#### Data listing ####
/-- The Timetable but for what a grant changes of it. -/
def Timetable.sansGrants (t : Timetable) : Timetable := { t with entries := Vector.replicate 256 none, firedAt := none }

/-- A grant fires: the port of the command changes, and events are told. -/
theorem frame_grant (h : ∀ x, View.keeps { port := n, own := g x, told := .events, tt := Timetable.sansGrants } o s)
    (hQ : ∀ t m, t.port[m] = g t.port[m] s.port[m] → Q t m := by intro _ _ hm; rw [hm]; and_intros <;> rfl)
    (hself : ∀ p, g p p = p := by intro; rfl) :
    ∃ t, o = .next t ∧ t = { s with tt := t.tt, port := t.port, host := t.host, ssn := t.ssn, resume := t.resume
                                    seqTick := t.seqTick, store := t.store } ∧
      t.tt = { s.tt with entries := t.tt.entries, firedAt := t.tt.firedAt } ∧ (∀ m, Q t m) ∧ State.onlyEvents s t ∧
      ∀ m, m ≠ n → t.port[m] = s.port[m] := by
  obtain ⟨t, ht, hsee⟩ := View.keeps_all h
  exact ⟨t, ht, congrArg (fun u : State => { u with tt := t.tt, port := t.port, host := t.host, ssn := t.ssn, resume := t.resume
                                                    seqTick := t.seqTick, store := t.store }) (hsee s.port[n]),
    congrArg (fun u : State => { u.tt with entries := t.tt.entries, firedAt := t.tt.firedAt }) (hsee s.port[n]),
    fun m => hQ t m (View.port_of_sees hsee (fun _ => Or.inl rfl) hself m),
    HostFe.eq_of_sansEvents (congrArg State.host (hsee s.port[n])), fun m hm => View.other_of_see rfl (hsee s.port[n]) hm⟩

end

variable {V : View}

theorem freePlaces_sansPlaces (hV : V.tt = Timetable.sansPlaces := by rfl) : V.freePlaces := fun _ _ h => by rw [hV, h]

theorem freeGrants_sansGrants (hV : V.tt = Timetable.sansGrants := by rfl) : V.freeGrants := fun _ _ _ => by rw [hV]; rfl

end Sys2Proof.Machine
end

section
/-! SUPPORT. What the commands of a port's attach leave alone (O58). -/

-- Declarations in turn: the stack of every thread counts toward the memory that the check allows the one text.
set_option Elab.async false

namespace Sys2Proof.Machine

/-! ### Opening and the readings of an unattached port (R206 to R219, R241) -/

theorem State.programPort_chan (s : State) (n : PortId) : ∃ c, s.programPort n = { s with chan := c } := by
  have hpolicy : ∃ c, s.programPolicy (platOf n) = { s with chan := c } :=
    List.foldlRecOn (motive := fun u : State => ∃ c, u = { s with chan := c }) _ _ ⟨s.chan, rfl⟩ fun u hu j _ => by
      obtain ⟨c, rfl⟩ := hu
      exact ⟨_, rfl⟩
  obtain ⟨c, hc⟩ := hpolicy
  unfold State.programPort
  rw [hc]
  exact ⟨_, rfl⟩

/-- A port with what its opening changes of it taken from another. -/
def Port.overOpen (x p : Port) : Port :=
  { p with tc := { p.tc with lfsr := x.tc.lfsr, opening := x.tc.opening }
           pp := { p.pp with rEst := x.pp.rEst, rc := x.pp.rc } }

theorem View.see_portOpen {V : View} (hV : V.freePlaces) (s : State) (h : V.omits Port.overOpen) :
    V.see (s.portOpen V.port) = V.see { s with chan := (s.portOpen V.port).chan } := by
  have hopen : ∃ c, V.see (s.portOpen V.port) = V.see { s with chan := c } := by
    unfold State.portOpen
    dsimp only
    generalize hseed : State.modPort _ _ _ = u
    obtain ⟨c, hc⟩ := u.programPort_chan V.port
    refine ⟨c, (View.see_openBook hV fun _ _ => h.own_eq rfl).trans ?_⟩
    rw [hc]
    refine View.see_with_chan ?_ c
    rw [← hseed]
    refine h.see_modPort fun p => ?_
    by_cases hknown : p.pp.rKnown = true
    · rw [if_pos hknown]; rfl
    · rw [if_neg hknown]; rfl
  obtain ⟨c, hc⟩ := hopen
  have hchan : (s.portOpen V.port).chan = c := by simpa using congrArg State.chan hc
  rw [hchan, hc]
####
Would you filter the entries above and keep each line that has the word "intro"?

* The completed task:
    (hQ : ∀ t m, t.port[m] = g t.port[m] s.port[m] → Q t m := by intro _ _ hm; rw [hm]; and_intros <;> rfl)
    (hself : ∀ p, g p p = p := by intro; rfl) :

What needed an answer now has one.